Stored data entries
/-- Changing a lease changes nothing but `leases`. -/
theorem State.modLease_only (s : State) (id : Nat) (f : Lease → Lease) : s.modLease id f = { s with leases := (s.modLease id f).leases } := rfl
@[simp] theorem State.modLease_agenda (s : State) (id : Nat) (f : Lease → Lease) : (s.modLease id f).agenda = s.agenda := rfl
@[simp] theorem State.modLease_focus (s : State) (id : Nat) (f : Lease → Lease) : (s.modLease id f).focus = s.focus := rfl
@[simp] theorem State.modLease_nextId (s : State) (id : Nat) (f : Lease → Lease) : (s.modLease id f).nextId = s.nextId := rfl
@[simp] theorem State.modLease_freeCount (s : State) (id : Nat) (f : Lease → Lease) : (s.modLease id f).freeCount = s.freeCount := rfl
@[simp] theorem State.modLease_fuses (s : State) (id : Nat) (f : Lease → Lease) : (s.modLease id f).fuses = s.fuses := rfl
@[simp] theorem State.modLease_power (s : State) (id : Nat) (f : Lease → Lease) : (s.modLease id f).power = s.power := rfl
@[simp] theorem State.modLease_supply (s : State) (id : Nat) (f : Lease → Lease) : (s.modLease id f).supply = s.supply := rfl
@[simp] theorem State.modLease_lossAt (s : State) (id : Nat) (f : Lease → Lease) : (s.modLease id f).lossAt = s.lossAt := rfl
@[simp] theorem State.modLease_bootFailed (s : State) (id : Nat) (f : Lease → Lease) : (s.modLease id f).bootFailed = s.bootFailed := rfl
@[simp] theorem State.modLease_measurements (s : State) (id : Nat) (f : Lease → Lease) : (s.modLease id f).measurements = s.measurements := rfl
@[simp] theorem State.modLease_energyReady (s : State) (id : Nat) (f : Lease → Lease) : (s.modLease id f).energyReady = s.energyReady := rfl
@[simp] theorem State.modLease_holdupFailed (s : State) (id : Nat) (f : Lease → Lease) : (s.modLease id f).holdupFailed = s.holdupFailed := rfl
@[simp] theorem State.modLease_everAdmitted (s : State) (id : Nat) (f : Lease → Lease) : (s.modLease id f).everAdmitted = s.everAdmitted := rfl
@[simp] theorem State.modLease_bootEnd (s : State) (id : Nat) (f : Lease → Lease) : (s.modLease id f).bootEnd = s.bootEnd := rfl
@[simp] theorem State.modLease_time (s : State) (id : Nat) (f : Lease → Lease) : (s.modLease id f).time = s.time := rfl
@[simp] theorem State.modLease_fabric (s : State) (id : Nat) (f : Lease → Lease) : (s.modLease id f).fabric = s.fabric := rfl
@[simp] theorem State.modLease_fabricStopped (s : State) (id : Nat) (f : Lease → Lease) : (s.modLease id f).fabricStopped = s.fabricStopped := rfl
@[simp] theorem State.modLease_uncoreStopped (s : State) (id : Nat) (f : Lease → Lease) : (s.modLease id f).uncoreStopped = s.uncoreStopped := rfl
@[simp] theorem State.modLease_lap (s : State) (id : Nat) (f : Lease → Lease) : (s.modLease id f).lap = s.lap := rfl
@[simp] theorem State.modLease_waitingCreates (s : State) (id : Nat) (f : Lease → Lease) : (s.modLease id f).waitingCreates = s.waitingCreates := rfl
@[simp] theorem State.modLease_links (s : State) (id : Nat) (f : Lease → Lease) : (s.modLease id f).links = s.links := rfl
@[simp] theorem State.modLease_diagSwitched (s : State) (id : Nat) (f : Lease → Lease) : (s.modLease id f).diagSwitched = s.diagSwitched := rfl
@[simp] theorem State.modLease_spans (s : State) (id : Nat) (f : Lease → Lease) : (s.modLease id f).spans = s.spans := rfl
@[simp] theorem State.modLease_routes (s : State) (id : Nat) (f : Lease → Lease) : (s.modLease id f).routes = s.routes := rfl
@[simp] theorem State.modLease_pkgNo (s : State) (id : Nat) (f : Lease → Lease) : (s.modLease id f).pkgNo = s.pkgNo := rfl
@[simp] theorem State.modLease_hdm (s : State) (id : Nat) (f : Lease → Lease) : (s.modLease id f).hdm = s.hdm := rfl
@[simp] theorem State.modLease_foreign (s : State) (id : Nat) (f : Lease → Lease) : (s.modLease id f).foreign = s.foreign := rfl
@[simp] theorem State.modLease_identity (s : State) (id : Nat) (f : Lease → Lease) : (s.modLease id f).identity = s.identity := rfl
@[simp] theorem State.modLease_mailbox (s : State) (id : Nat) (f : Lease → Lease) : (s.modLease id f).mailbox = s.mailbox := rfl
@[simp] theorem State.modLease_msixTable (s : State) (id : Nat) (f : Lease → Lease) : (s.modLease id f).msixTable = s.msixTable := rfl
@[simp] theorem State.modLease_msixPending (s : State) (id : Nat) (f : Lease → Lease) : (s.modLease id f).msixPending = s.msixPending := rfl
@[simp] theorem State.modLease_msiSent (s : State) (id : Nat) (f : Lease → Lease) : (s.modLease id f).msiSent = s.msiSent := rfl
@[simp] theorem State.modLease_hostReply (s : State) (id : Nat) (f : Lease → Lease) : (s.modLease id f).hostReply = s.hostReply := rfl
@[simp] theorem State.modLease_spdmReply (s : State) (id : Nat) (f : Lease → Lease) : (s.modLease id f).spdmReply = s.spdmReply := rfl
@[simp] theorem State.modLease_reply (s : State) (id : Nat) (f : Lease → Lease) : (s.modLease id f).reply = s.reply := rfl
@[simp] theorem State.modLease_ctxs (s : State) (id : Nat) (f : Lease → Lease) : (s.modLease id f).ctxs = s.ctxs := rfl
@[simp] theorem State.modLease_startLists (s : State) (id : Nat) (f : Lease → Lease) : (s.modLease id f).startLists = s.startLists := rfl
@[simp] theorem State.modLease_graphs (s : State) (id : Nat) (f : Lease → Lease) : (s.modLease id f).graphs = s.graphs := rfl
@[simp] theorem State.modLease_tasks (s : State) (id : Nat) (f : Lease → Lease) : (s.modLease id f).tasks = s.tasks := rfl
@[simp] theorem State.modLease_readyNo (s : State) (id : Nat) (f : Lease → Lease) : (s.modLease id f).readyNo = s.readyNo := rfl
@[simp] theorem State.modLease_retired (s : State) (id : Nat) (f : Lease → Lease) : (s.modLease id f).retired = s.retired := rfl
@[simp] theorem State.modLease_resvs (s : State) (id : Nat) (f : Lease → Lease) : (s.modLease id f).resvs = s.resvs := rfl
@[simp] theorem State.modLease_dieTurn (s : State) (id : Nat) (f : Lease → Lease) : (s.modLease id f).dieTurn = s.dieTurn := rfl
@[simp] theorem State.modLease_ports (s : State) (id : Nat) (f : Lease → Lease) : (s.modLease id f).ports = s.ports := rfl
@[simp] theorem State.modLease_cmds (s : State) (id : Nat) (f : Lease → Lease) : (s.modLease id f).cmds = s.cmds := rfl
@[simp] theorem State.modLease_vqueues (s : State) (id : Nat) (f : Lease → Lease) : (s.modLease id f).vqueues = s.vqueues := rfl
@[simp] theorem State.modLease_engines (s : State) (id : Nat) (f : Lease → Lease) : (s.modLease id f).engines = s.engines := rfl
@[simp] theorem State.modLease_teams (s : State) (id : Nat) (f : Lease → Lease) : (s.modLease id f).teams = s.teams := rfl
@[simp] theorem State.modLease_syncQ (s : State) (id : Nat) (f : Lease → Lease) : (s.modLease id f).syncQ = s.syncQ := rfl
@[simp] theorem State.modLease_waiters (s : State) (id : Nat) (f : Lease → Lease) : (s.modLease id f).waiters = s.waiters := rfl
@[simp] theorem State.modLease_mem (s : State) (id : Nat) (f : Lease → Lease) : (s.modLease id f).mem = s.mem := rfl
@[simp] theorem State.modLease_poisoned (s : State) (id : Nat) (f : Lease → Lease) : (s.modLease id f).poisoned = s.poisoned := rfl
@[simp] theorem State.modLease_l2 (s : State) (id : Nat) (f : Lease → Lease) : (s.modLease id f).l2 = s.l2 := rfl
@[simp] theorem State.modLease_near (s : State) (id : Nat) (f : Lease → Lease) : (s.modLease id f).near = s.near := rfl
@[simp] theorem State.modLease_rrc (s : State) (id : Nat) (f : Lease → Lease) : (s.modLease id f).rrc = s.rrc := rfl
@[simp] theorem State.modLease_dir (s : State) (id : Nat) (f : Lease → Lease) : (s.modLease id f).dir = s.dir := rfl
@[simp] theorem State.modLease_tlb (s : State) (id : Nat) (f : Lease → Lease) : (s.modLease id f).tlb = s.tlb := rfl
@[simp] theorem State.modLease_walkCache (s : State) (id : Nat) (f : Lease → Lease) : (s.modLease id f).walkCache = s.walkCache := rfl
@[simp] theorem State.modLease_roots (s : State) (id : Nat) (f : Lease → Lease) : (s.modLease id f).roots = s.roots := rfl
@[simp] theorem State.modLease_roots2 (s : State) (id : Nat) (f : Lease → Lease) : (s.modLease id f).roots2 = s.roots2 := rfl
@[simp] theorem State.modLease_s1seq (s : State) (id : Nat) (f : Lease → Lease) : (s.modLease id f).s1seq = s.s1seq := rfl
@[simp] theorem State.modLease_s2seq (s : State) (id : Nat) (f : Lease → Lease) : (s.modLease id f).s2seq = s.s2seq := rfl
@[simp] theorem State.modLease_owners (s : State) (id : Nat) (f : Lease → Lease) : (s.modLease id f).owners = s.owners := rfl
@[simp] theorem State.modLease_keys (s : State) (id : Nat) (f : Lease → Lease) : (s.modLease id f).keys = s.keys := rfl
@[simp] theorem State.modLease_sealed (s : State) (id : Nat) (f : Lease → Lease) : (s.modLease id f).sealed = s.sealed := rfl
@[simp] theorem State.modLease_tags (s : State) (id : Nat) (f : Lease → Lease) : (s.modLease id f).tags = s.tags := rfl
@[simp] theorem State.modLease_tagFailed (s : State) (id : Nat) (f : Lease → Lease) : (s.modLease id f).tagFailed = s.tagFailed := rfl
@[simp] theorem State.modLease_eccFailed (s : State) (id : Nat) (f : Lease → Lease) : (s.modLease id f).eccFailed = s.eccFailed := rfl
@[simp] theorem State.modLease_pools (s : State) (id : Nat) (f : Lease → Lease) : (s.modLease id f).pools = s.pools := rfl
@[simp] theorem State.modLease_invals (s : State) (id : Nat) (f : Lease → Lease) : (s.modLease id f).invals = s.invals := rfl
@[simp] theorem State.modLease_raceTags (s : State) (id : Nat) (f : Lease → Lease) : (s.modLease id f).raceTags = s.raceTags := rfl
@[simp] theorem State.modLease_racePools (s : State) (id : Nat) (f : Lease → Lease) : (s.modLease id f).racePools = s.racePools := rfl
@[simp] theorem State.modLease_oldest (s : State) (id : Nat) (f : Lease → Lease) : (s.modLease id f).oldest = s.oldest := rfl
@[simp] theorem State.modLease_parties (s : State) (id : Nat) (f : Lease → Lease) : (s.modLease id f).parties = s.parties := rfl
@[simp] theorem State.modLease_budgets (s : State) (id : Nat) (f : Lease → Lease) : (s.modLease id f).budgets = s.budgets := rfl
@[simp] theorem State.modLease_counters (s : State) (id : Nat) (f : Lease → Lease) : (s.modLease id f).counters = s.counters := rfl
@[simp] theorem State.modLease_traps (s : State) (id : Nat) (f : Lease → Lease) : (s.modLease id f).traps = s.traps := rfl
@[simp] theorem State.modLease_errorLog (s : State) (id : Nat) (f : Lease → Lease) : (s.modLease id f).errorLog = s.errorLog := rfl
@[simp] theorem State.modLease_siteChecks (s : State) (id : Nat) (f : Lease → Lease) : (s.modLease id f).siteChecks = s.siteChecks := rfl
@[simp] theorem State.modLease_siteThresh (s : State) (id : Nat) (f : Lease → Lease) : (s.modLease id f).siteThresh = s.siteThresh := rfl
@[simp] theorem State.modLease_halvings (s : State) (id : Nat) (f : Lease → Lease) : (s.modLease id f).halvings = s.halvings := rfl
@[simp] theorem State.modLease_errCounts (s : State) (id : Nat) (f : Lease → Lease) : (s.modLease id f).errCounts = s.errCounts := rfl
@[simp] theorem State.modLease_measuring (s : State) (id : Nat) (f : Lease → Lease) : (s.modLease id f).measuring = s.measuring := rfl
@[simp] theorem State.modLease_withheld (s : State) (id : Nat) (f : Lease → Lease) : (s.modLease id f).withheld = s.withheld := rfl
@[simp] theorem State.modLease_standing (s : State) (id : Nat) (f : Lease → Lease) : (s.modLease id f).standing = s.standing := rfl
@[simp] theorem State.modLease_holdup (s : State) (id : Nat) (f : Lease → Lease) : (s.modLease id f).holdup = s.holdup := rfl
@[simp] theorem State.modLease_keep (s : State) (id : Nat) (f : Lease → Lease) : (s.modLease id f).keep = s.keep := rfl
@[simp] theorem State.modLease_nonce (s : State) (id : Nat) (f : Lease → Lease) : (s.modLease id f).nonce = s.nonce := rfl
@[simp] theorem State.modLease_freeze (s : State) (id : Nat) (f : Lease → Lease) : (s.modLease id f).freeze = s.freeze := rfl
@[simp] theorem State.modLease_readOut (s : State) (id : Nat) (f : Lease → Lease) : (s.modLease id f).readOut = s.readOut := rfl
@[simp] theorem State.modLease_resets (s : State) (id : Nat) (f : Lease → Lease) : (s.modLease id f).resets = s.resets := rfl
@[simp] theorem State.modLease_waysOut (s : State) (id : Nat) (f : Lease → Lease) : (s.modLease id f).waysOut = s.waysOut := rfl
@[simp] theorem State.modLease_framesOut (s : State) (id : Nat) (f : Lease → Lease) : (s.modLease id f).framesOut = s.framesOut := rfl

(What is required): What you return must be an exact retyping of the lines above starting at the line with "s.keep := rfl" and ending at the line with "s.nonce := rfl", and nothing besides.

(Task response):
@[simp] theorem State.modLease_keep (s : State) (id : Nat) (f : Lease → Lease) : (s.modLease id f).keep = s.keep := rfl
@[simp] theorem State.modLease_nonce (s : State) (id : Nat) (f : Lease → Lease) : (s.modLease id f).nonce = s.nonce := rfl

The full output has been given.